The Core Process of Creativity
Posted by Ben Zeigler on August 17, 2010
I’d been meaning to write a bit about what kind of creative/design processes seem to work for collaborative work, but then danc over at Lost Garden writes the entire article for me, with a variety of attractive and useful diagrams! I suggest anyone who’s even vaguely interested in the process of creating something of interest take a look, as it beautifully explains the concrete process that leads to collaborative creativity.
The software world tends to go through various development fads, from Extreme Programming to Scrum to Agile. Each of these approaches are attempts to codify a set of specific rules that may not be well adapted to a specific project (ie, pair programming may not make sense for a specific company), but at the core they all share one commonality: a vision of iterative development that is closely aligned to what is laid out at Lost Garden. It’s not super important what specific methodology is followed, but any process that is both creative and requires high quality output is best performed using the same model: brainstorm, cull, repeat, practice.
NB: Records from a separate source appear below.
/-- Every operation of the assembled block keeps R43. -/
theorem exec (i : Instr) (hb : isBlockOp i = true) (h : BlockInv s) (he : exec i s = .next t) : BlockInv t := by
  cases i with
  | rxByte b => exact of_next ((h.rxByte b).answer _) he
  | txPop => exact of_next h.popTx he
  | reset => exact of_next (resetBlock s) he
  | hStatus | hReserved7 | hReserved8F => exact of_next (h.answer _) he
  | hSend p => exact of_next (h.hSend p) he
  | hRecv => exact of_next h.hRecv he
  | hSetNoack => exact of_next h.hSetNoack he
  | hTimeout => exact of_next h.hTimeout he
  | hLinkDown => exact of_next h.hLinkDown he
  | hSetRle v => exact of_next (h.hSetRle v) he
  | _ => cases hb

end BlockInv

end Sys2Proof.Machine
end

section
/-! SUPPORT. The statements about reset (10_state.md R45) and about the invariants (R43). -/

namespace Sys2Proof.Proofs

open Sys2Proof.Machine

/-- Settles O1: every value is read off `State.reset`, which `RESET` answers but for the parameters and the model's own
`inbox` and `freeUse`. -/
theorem resetGivesTheSpecValues : Obligations.ResetGivesTheSpecValues := by
  have hvalues (s : State) : AtResetValues (resetBlock s) :=
    ⟨rfl, rfl, rfl, rfl, rfl, rfl, rfl, rfl, rfl, rfl, rfl, rfl, rfl, rfl, rfl, rfl, rfl⟩
  exact ⟨hvalues State.reset, fun s => ⟨resetBlock s, rfl, hvalues s, resetBlock_cfg s⟩⟩

/-- Settles O53: `RESET` establishes all the invariants from any state, and from the reset state it leads to itself. -/
theorem resetMeetsTheInvariants : Obligations.ResetMeetsTheInvariants := by
  have h : BlockInv State.reset := BlockInv.resetBlock State.reset
  exact ⟨h.registers, h.session, h⟩

/-- Settles O54: the oldest operation, whichever of the 53 it is, keeps both invariants (`StateInv.exec`). -/
theorem everyStepKeepsRegisterAndSessionInvariants : Obligations.EveryStepKeepsRegisterAndSessionInvariants := by
  intro s t hreg hsess hst
  have ht : StateInv t := StateInv.step ⟨hreg, hsess⟩ hst
  exact ⟨ht.registers, ht.session⟩

/-- Settles O55: the step runs the block's operation (`BlockInv.exec`) on the state without its event. -/
theorem blockOperationsKeepTheBlockInvariant : Obligations.BlockOperationsKeepTheBlockInvariant := by
  intro s t e rest i hin hd hb h hst
  rw [step_of_inbox hin hd] at hst
  have hrest : BlockInv { s with inbox := rest } := h.of_queues rfl rfl rfl h.txFifo_eq_nil
  exact hrest.exec i hb hst

end Sys2Proof.Proofs
end

section
/-! SUPPORT. Operations between the bytes of pushed chunks (20_memory.md R66, R67): an operation that spares the deframer does
the same whatever the deframer holds and whatever waits, and a run of steps over such operations and `PUSH`es, with `NEXT`s
behind them (41_deframer.md R163). -/

namespace Sys2Proof.Machine

/-! ### The two sides of the state -/

/-- `s` with another deframer side: the deframer group `d`, the last result `r`, the waiting operations `q` and the count `n`
of free values. The parameters, the session, `tx_fifo` and `host_q` are those of `s`. -/
def withRxSide (d : Deframer) (r : Result) (q : List PortEvent) (n : Nat) (s : State) : State :=
  { s with rx := d, result := r, inbox := q, freeUse := n }

theorem withRxSide_self (s : State) : withRxSide s.rx s.result s.inbox s.freeUse s = s := rfl

section
variable (d : Deframer) (r : Result) (q : List PortEvent) (n : Nat) (s : State)

@[simp] theorem withRxSide_cfg : (withRxSide d r q n s).cfg = s.cfg := rfl
@[simp] theorem withRxSide_rx : (withRxSide d r q n s).rx = d := rfl
@[simp] theorem withRxSide_sess : (withRxSide d r q n s).sess = s.sess := rfl
@[simp] theorem withRxSide_txFifo : (withRxSide d r q n s).txFifo = s.txFifo := rfl
@[simp] theorem withRxSide_hostQ : (withRxSide d r q n s).hostQ = s.hostQ := rfl
@[simp] theorem withRxSide_inbox : (withRxSide d r q n s).inbox = q := rfl
@[simp] theorem withRxSide_result : (withRxSide d r q n s).result = r := rfl

/-! ### The operations that spare the deframer do the same beside every deframer side -/

theorem signalIfAckMode_withRxSide (b : Byte) :
    signalIfAckMode b (withRxSide d r q n s) = withRxSide d r q n (signalIfAckMode b s) := by
  cases h : ackMode s.sess.sessState <;> simp [signalIfAckMode, h, transmit, withRxSide]

theorem evAck_withRxSide : evAck (withRxSide d r q n s) = withRxSide d r q n (evAck s) := by
  cases h : s.sess.sessState with
  | ackPending => simp [evAck, h]; rfl
  | idle | noAck | closed => simp [evAck, h]

theorem hSetNoack_withRxSide :
    hSetNoack (withRxSide d r q n s) = withRxSide d (hSetNoack s).result q n (hSetNoack s) := by
  cases h : s.sess.sessState <;> simp [hSetNoack, h] <;> rfl
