-- ==== Sys2Proof/Decode.lean ====
section
/-! DEFINITION. The words of the command table. The part has no instruction words: no row of spec/opcode_table.json
gives bits, so no word spells a command. (The frames of the serial link, which do carry the messages as bytes, are
read in Machine/Operands.lean and Machine/Receiver.lean.) -/

namespace Sys2Proof

/-- The command that a word of `nbits` bits spells: none, since the table gives no row any bits (log entry 8). -/
def decodeTableWord (_nbits _w : Nat) : Option Instr := none

end Sys2Proof
end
What makes danc’s article so useful is that he goes through all of the possible ways the process can fail, and I think I’ve experienced all of them in the last few years. The biggest danger spot in my experience has clearly been the Culling phase. As a single creator it’s pretty easy to cull your own ideas, but as soon as you bring group dynamics into it it starts to get way more emotional. When I make an idea and it doesn’t work out, I can tell myself that without bringing up any sort of resentment. But if I tell someone else their idea doesn’t work there are hundreds of ways to screw up.
I could say it in a rude manner because I am a programmer and make them personally offended. I could hit on the insecurities of the other party accidentally and bring on a bout of self consciousness that paralyzes future brainstorming. I could do it in a way that implies I could do their job better, pushing them to defend their flawed idea in order to defend their position at the company.
Setting criteria for evaluation and a strong vision up front is vital to this process, but even with it things can get uncomfortable. We’re all cranky, creative humans who have histories and an emotional life outside of work. I think dealing with the human element of the culling process in a productive manner is what separates a competent producer/director from a truly great one.